DATA SHOWN START
-- ==== Sys2Proof/Machine/Nightwatch.lean ====
section
/-! DEFINITION. Nightwatch: its supply, the real-time clock, door and tamper, wake and black start (R347 to
R358). -/
namespace Sys2Proof.Machine

namespace Dev

/-- `AON_WAKE` (R354). -/
def aonWake (d : Dev) : Bool :=
  d.fb AON_CTRL_WAKE_HOLD || d.fbit AON_STAT_PEND 3 ||
  (d.fbit AON_STAT_PEND 0 && d.fb AON_CTRL_ALARM_WAKE) || (d.fbit AON_STAT_PEND 1 && d.fb AON_CTRL_DOOR_WAKE) ||
  (d.fbit AON_STAT_PEND 2 && d.fb AON_CTRL_TAMPER_WAKE)

/-- The stop stamp (R351). -/
def stopStamp (d : Dev) : Dev :=
  if !d.aon.alive then d
  else
    let d := ((d.fs AON_STOP_LO_C d.aon.rtc).fs AON_STOP_HI_C (d.aon.rtc / 2 ^ 32)).fs AON_STAT_STOP_VALID (d.fg AON_STAT_RTC_VALID)
    { d with aon := { d.aon with stopSeq := d.aon.stopSeq + 1 } }

/-- The clock is set to a count (R349). -/
def rtcCommit (d : Dev) (c : Nat) : Dev :=
  { d.fs AON_STAT_RTC_VALID 1 with aon := { d.aon with rtc := c % 2 ^ 64, frac := 0, hold := 0, wrote := true } }

/-- The clock advances by hardware. -/
def rtcAdd (d : Dev) (n : Int) : Dev :=
  if n = 0 then d else
  { d with aon := { d.aon with rtc := uval 64 (d.aon.rtc + n), rtcSeq := d.aon.rtcSeq + 1, wrote := false } }

/-- The black-start sequencer enters a state. -/
def bsGo (d : Dev) (st : Nat) : Dev :=
  { d.fs AON_BS_STAT_STATE st with aon := { d.aon with qual := 0, fbRun := 0, pulses := 0 } }

/-- A failure of the black-start sequence (R357, R358). -/
def bsFail (d : Dev) : Dev :=
  let occ := d.aon.occ.filter (fun t => d.aon.rtc < t + d.fg AON_BS_CLS_WINDOW * 32768) ++ [d.aon.rtc]
  let d := (d.fcnt AON_BS_STAT_FAIL_CNT AON_BS_STAT_CNT_OVF).fsBit AON_STAT_PEND 3 false
  let d := { d with aon := { d.aon with occ := occ } }
  if d.fg AON_BS_CLS_LIMIT ≤ occ.length then ((d.bsGo 6).fs AON_BS_STAT_LATCHED 1).raiseN 115
  else d.bsGo 5

/-- A sample in the states that measure (R357): `vhv`, `fb` in mV. -/
def bsStep (d : Dev) (vhv fb : Nat) : Dev :=
  match d.fg AON_BS_STAT_STATE with
  | 0 => if !d.sys.vddCore && !d.fb AON_BS_STAT_LATCHED && decide (d.fg AON_BS_CFG_VHV_ON ≤ vhv) then d.bsGo 1 else d
  | 1 =>
    if d.sys.vddCore || decide (vhv < d.fg AON_BS_CFG_VHV_ON) then d.bsGo 0
    else if d.fg AON_BS_CFG_QUAL_T ≤ d.aon.qual + 1 then d.bsGo 2
    else { d with aon := { d.aon with qual := d.aon.qual + 1 } }
  | 2 =>
    if fb < d.fg AON_BS_FB_FB_OK then { d with aon := { d.aon with fbRun := 0 } }
    else if 20 ≤ d.aon.fbRun + 1 then (d.bsGo 3).fsBit AON_STAT_PEND 3 true
    else { d with aon := { d.aon with fbRun := d.aon.fbRun + 1 } }
  | 3 =>
    if d.fg AON_BS_FB_FB_DROP ≤ fb then { d with aon := { d.aon with fbRun := 0 } }
    else if 3 ≤ d.aon.fbRun + 1 then d.bsFail
    else { d with aon := { d.aon with fbRun := d.aon.fbRun + 1 } }
  | _ => d

/-- The sequencer when `VDD_CORE` becomes valid: in qualify and kick it ends in idle, uncounted (R357). -/
def bsCoreUp (d : Dev) : Dev :=
  if d.fg AON_BS_STAT_STATE = 1 ∨ d.fg AON_BS_STAT_STATE = 2 then d.bsGo 0 else d

/-- The sequencer when `VDD_CORE` is lost (R357). -/
def bsCoreDown (d : Dev) : Dev := if d.fg AON_BS_STAT_STATE = 4 then d.bsGo 0 else d

/-- The reset release that follows the return of `VDD_CORE`: the cause is recorded (R354; first application comes after black start and
before the others, log entry 93), a black start in run is done (R357). -/
def wakeCause (d : Dev) : Dev :=
  let p := d.fg AON_STAT_PEND
  let c := if p.testBit 3 then 2
    else if d.aon.first then 0
    else if p.testBit 0 && d.fb AON_CTRL_ALARM_WAKE then 3
    else if p.testBit 1 && d.fb AON_CTRL_DOOR_WAKE then 4
    else if p.testBit 2 && d.fb AON_CTRL_TAMPER_WAKE then 5
    else if d.fb AON_CTRL_WAKE_HOLD then 6 else 1
  let d : Dev := { d.fs AON_STAT_CAUSE c with aon := { d.aon with first := false } }
  if d.fg AON_BS_STAT_STATE = 3 then (((d.bsGo 4).fs AON_STAT_CAUSE 2).finc AON_BS_STAT_SEQ).raise 115 else d

/-- The sample of a door or tamper pin: a second low sample sets the latch (R353). -/
def latchSample (d : Dev) (low : Bool) (PIN LATCH TS : Fld) (pend ev : Nat) : Dev :=
  let prev := d.fb PIN
  let d := d.fs PIN (b2n low)
  if low && prev then
    let first := !d.fb LATCH
    let d := (d.fs LATCH 1).fsBit AON_STAT_PEND pend true
    if first then (d.fs TS d.rtcSec).raiseN ev else d
  else d

/-! ### AON registers -/

/-- Combinations of values out of range (R8). -/
def rangeAON (_d : Dev) (b _n w : Nat) : Bool :=
  b == 0x200D0048 && decide (AON_BS_FB_FB_OK.of w ≤ AON_BS_FB_FB_DROP.of w)

/-- W1C bits of a field that a rule refuses to clear (R353). -/
def refusedAON (d : Dev) (b lo : Nat) : Bool :=
  b == 0x200D0030 && ((lo == 0 && d.fb AON_LATCH_DOOR_PIN) || (lo == 1 && d.fb AON_LATCH_TAMPER_PIN))

/-- What a W1C clear does besides clearing. -/
def clearedAON (d : Dev) (b lo : Nat) : Dev :=
  if b = 0x200D0050 ∧ lo = 15 then d.fs AON_BS_STAT_FAIL_CNT 0
  else if b = 0x200D0050 ∧ lo = 14 then d.bsGo 0
  else d

/-- What a write does after it is stored. -/
def afterAON (d d0 : Dev) (b _n w : Nat) : Dev :=
  if b = 0x200D0000 ∧ AON_CTRL_BS_EN.of w ≠ d0.fg AON_CTRL_BS_EN ∧ d.fg AON_BS_STAT_STATE ≠ 6 then d.bsGo 0
  else d

end Dev

/-! ### Events of Nightwatch -/

/-- `VBAT_AON` rises to 2.0 V: first application (R347). -/
def vbatFirst (d : Dev) : Dev :=
  if d.aon.alive then d
  else
    let d := { d with regs := d.regs.filter fun e => e.1 / 32 / 65536 != 0x200D
                      aon := { alive := true, sampled := false, first := true }, evt := { d.evt with held := [] } }
    if d.sys.vddCore then d.fs CLK_REF_STAT_XT_CHECK_OFF 1 else d

def execVbatFirstApplication (s : State) : Host.Outcome State Fault Refusal := s.runAon vbatFirst

/-- Monitored supply `k` has left its valid range: its sticky bit, unless reset holds the register (R46). -/
def Dev.dropSeen (d : Dev) (k : Nat) : Dev := if d.sys.phase = .run then d.fsBit SYS_PWRSTAT_DROP k true else d

/-- `VBAT_AON` falls below 2.0 V: Nightwatch stops, and with it the crystal (R347, R371); it has left its range (R46). -/
def vbatLossDev (d : Dev) : Dev :=
  if !d.aon.alive then d
  else
    let d := { d.bsGo 0 with aon := { d.aon with alive := false, qual := 0, fbRun := 0, pulses := 0 } }
    let d := (d.fs AON_STAT_XT_OK 0).fs CLK_REF_STAT_XT_CHECK_OFF 1
    if d.fb SYS_PWRSTAT_VBAT_OK then (d.fs SYS_PWRSTAT_VBAT_OK 0).dropSeen 4 else d

def execVbatLoss (s : State) : Host.Outcome State Fault Refusal :=
  s.runAon vbatLossDev

/-- The 1 s sample of `VBAT_AON` against 2.2 V (R347, R355). -/
def vbatSampleDev (mv : Nat) (d : Dev) : Dev :=
  if !d.aon.alive then d
  else
    let low := decide (mv < 2200)
    let fell := low && d.aon.sampled && !d.fb AON_STAT_VBAT_LOW
    let d := (d.fs AON_STAT_VBAT_LOW (b2n low)).fs SYS_PWRSTAT_VBAT_OK (b2n !low)
    let d := if low then d.fs AON_STAT_VBAT_LOW_SEEN 1 else d
    let d := { d with aon := { d.aon with sampled := true } }
    if fell then (d.dropSeen 4).raiseN 116 else d

def execVbatSample (mv : Nat) (s : State) : Host.Outcome State Fault Refusal := s.runAon (vbatSampleDev mv)

/-- No crystal edge for 1 ms (R350). -/
def crystalLossDev (d : Dev) : Dev :=
  if d.aon.alive && d.fb AON_STAT_XT_OK then
    ((d.fs AON_STAT_XT_OK 0).fs AON_STAT_RTC_VALID 0).fs CLK_REF_STAT_XT_CHECK_OFF 1
  else d

def execCrystalLoss (s : State) : Host.Outcome State Fault Refusal := s.runAon crystalLossDev

/-- The crystal restarts: the count resumes from the value it held (R350, R49). -/
def crystalRestartDev (d : Dev) : Dev :=
  if d.aon.alive && !d.fb AON_STAT_XT_OK then (d.fs AON_STAT_XT_OK 1).fs CLK_REF_STAT_XT_CHECK_OFF 0 else d

def execCrystalRestart (s : State) : Host.Outcome State Fault Refusal := s.runAon crystalRestartDev

/-- Every 32 s of clock time the trim's counts are added, or as many of the next counts are withheld (R350). -/
def rtcTrimDev (d : Dev) : Dev :=
  let t := d.fgS AON_RTC_TRIM_TRIM
  if !d.aon.alive || !d.fb AON_STAT_XT_OK then d
  else if 0 ≤ t then d.rtcAdd t
  else { d with aon := { d.aon with hold := d.aon.hold + t.natAbs } }

def execRtcTrimTimer (s : State) : Host.Outcome State Fault Refusal := s.runAon rtcTrimDev

/-- The clock has counted to the alarm second (R352). -/
def rtcAlarmDev (d : Dev) : Dev :=
  if d.aon.alive && d.fb AON_CTRL_ALARM_EN && d.fb AON_STAT_XT_OK && !d.aon.wrote && decide (d.aon.rtc % 32768 = 0) &&
     decide (d.rtcSec % 2 ^ 32 = d.fg AON_ALARM_SEC) then
    (d.fsBit AON_STAT_PEND 0 true).raiseN 114
  else d

def execRtcAlarm (s : State) : Host.Outcome State Fault Refusal := s.runAon rtcAlarmDev

/-- The 31.25 ms sample of the door and tamper pins (R353). -/
def doorTamperDev (door tamper : Bool) (d : Dev) : Dev :=
  if !d.aon.alive then d
  else
    (d.latchSample door AON_LATCH_DOOR_PIN AON_LATCH_DOOR AON_DOOR_TS_SEC 1 112).latchSample tamper
      AON_LATCH_TAMPER_PIN AON_LATCH_TAMPER AON_TAMPER_TS_SEC 2 113

def execDoorTamperSample (door tamper : Bool) (s : State) : Host.Outcome State Fault Refusal :=
  s.runAon (doorTamperDev door tamper)

/-- A sample of the black-start converter (R356, R357); voltages in mV. -/
def bsSampleDev (vhv fb vbat : Nat) (d : Dev) : Dev :=
  if d.aon.alive && d.fb AON_CTRL_BS_EN then
    (((d.fs AON_MEAS_VHV (min vhv 1200)).fs AON_MEAS_BSFB (min fb 1200)).fs AON_MEAS_VBAT (min (vbat / 10) 1023)).bsStep vhv fb
  else d

def execBsSample (vhv fb vbat : Nat) (s : State) : Host.Outcome State Fault Refusal := s.runAon (bsSampleDev vhv fb vbat)

/-- A kick pulse falls due: it is driven, or after `KICK_N` pulses the sequence fails (R357). -/
def kickPulseDev (d : Dev) : Dev :=
  if d.aon.alive && decide (d.fg AON_BS_STAT_STATE = 2) then
    if d.aon.pulses < d.fg AON_BS_KICK_KICK_N then { d with aon := { d.aon with pulses := d.aon.pulses + 1 } }
    else d.bsFail
  else d

def execKickPulse (s : State) : Host.Outcome State Fault Refusal := s.runAon kickPulseDev

/-- `VDD_CORE` is not valid within `WAKE_TMO` in run (R357). -/
def bsWakeTimeoutDev (d : Dev) : Dev :=
  if d.aon.alive && decide (d.fg AON_BS_STAT_STATE = 3) && !d.sys.vddCore then d.bsFail else d

def execBsWakeTimeout (s : State) : Host.Outcome State Fault Refusal := s.runAon bsWakeTimeoutDev

/-- `RETRY_T` after a failure (R357). -/
def bsRetryDev (d : Dev) : Dev :=
  if d.aon.alive && decide (d.fg AON_BS_STAT_STATE = 5) then d.bsGo 0 else d

def execBsRetryExpiry (s : State) : Host.Outcome State Fault Refusal := s.runAon bsRetryDev

/-! ### Commands -/

/-- `AON_TIME_SET` (R372). -/
def aonTimeSetCmd (c : Cmd) (d : Dev) : Res × Dev :=
  if c.payload.length ≠ 8 then (.st .range, d)
  else if !d.aon.alive then d.accessSlow c
  else (.st .ok, d.rtcCommit (leNat c.payload))

def execAonTimeSet (p : Path) (tag : Byte) (s : State) : Host.Outcome State Fault Refusal :=
  s.run fun d => d.runCmd 0xA01 p tag aonTimeSetCmd

/-- `AON_CLEAR` (R372, R353). -/
def aonClearCmd (c : Cmd) (d : Dev) : Res × Dev :=
  let m := byteAt c.payload 0
  if c.payload.length ≠ 1 ∨ 16 ≤ m then (.st .range, d)
  else if !d.aon.alive then d.accessSlow c
  else if (m.testBit 0 && d.fb AON_LATCH_DOOR_PIN && d.fb AON_LATCH_DOOR) ||
          (m.testBit 1 && d.fb AON_LATCH_TAMPER_PIN && d.fb AON_LATCH_TAMPER) then (.st .state, d)
  else
    let d := if m.testBit 0 then d.fs AON_LATCH_DOOR 0 else d
    let d := if m.testBit 1 then d.fs AON_LATCH_TAMPER 0 else d
    let d := if m.testBit 2 && d.fb AON_BS_STAT_LATCHED then (d.fs AON_BS_STAT_LATCHED 0).bsGo 0 else d
    let d := if m.testBit 3 then d.fs AON_STAT_PEND 0 else d
    (.st .ok, d)

def execAonClear (p : Path) (tag : Byte) (s : State) : Host.Outcome State Fault Refusal :=
  s.run fun d => d.runCmd 0xA02 p tag aonClearCmd

/-- A command that returns words of Nightwatch too: while Nightwatch answers nothing the access stays under way (R20, R292). -/
def auxWordsCmd (addrs : List Nat) (c : Cmd) (d : Dev) : Res × Dev :=
  if c.payload = [] ∧ d.aon.alive = false then d.accessSlow c else capsCmd addrs c d

/-- `AUX_CAPS` (R372). -/
def execAuxCaps (p : Path) (tag : Byte) (s : State) : Host.Outcome State Fault Refusal :=
  s.run fun d => d.runCmd 0xA00 p tag (auxWordsCmd [0x200D0008, 0x200E0008])

/-- `AUX_STATUS` (R372). -/
def execAuxStatus (p : Path) (tag : Byte) (s : State) : Host.Outcome State Fault Refusal :=
  s.run fun d => d.runCmd 0xA04 p tag
    (auxWordsCmd [0x200D0004, 0x200D0030, 0x200D0050, 0x200E0004, 0x200E0028, 0x200E0110, 0x200E0114])

end Sys2Proof.Machine
end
DATA SHOWN END
### TASK PROMPT
For every line in the listing above that mentions the word "aonClearCmd", make a copy.

### THE COMPLETED TASK
def aonClearCmd (c : Cmd) (d : Dev) : Res × Dev :=
  s.run fun d => d.runCmd 0xA02 p tag aonClearCmd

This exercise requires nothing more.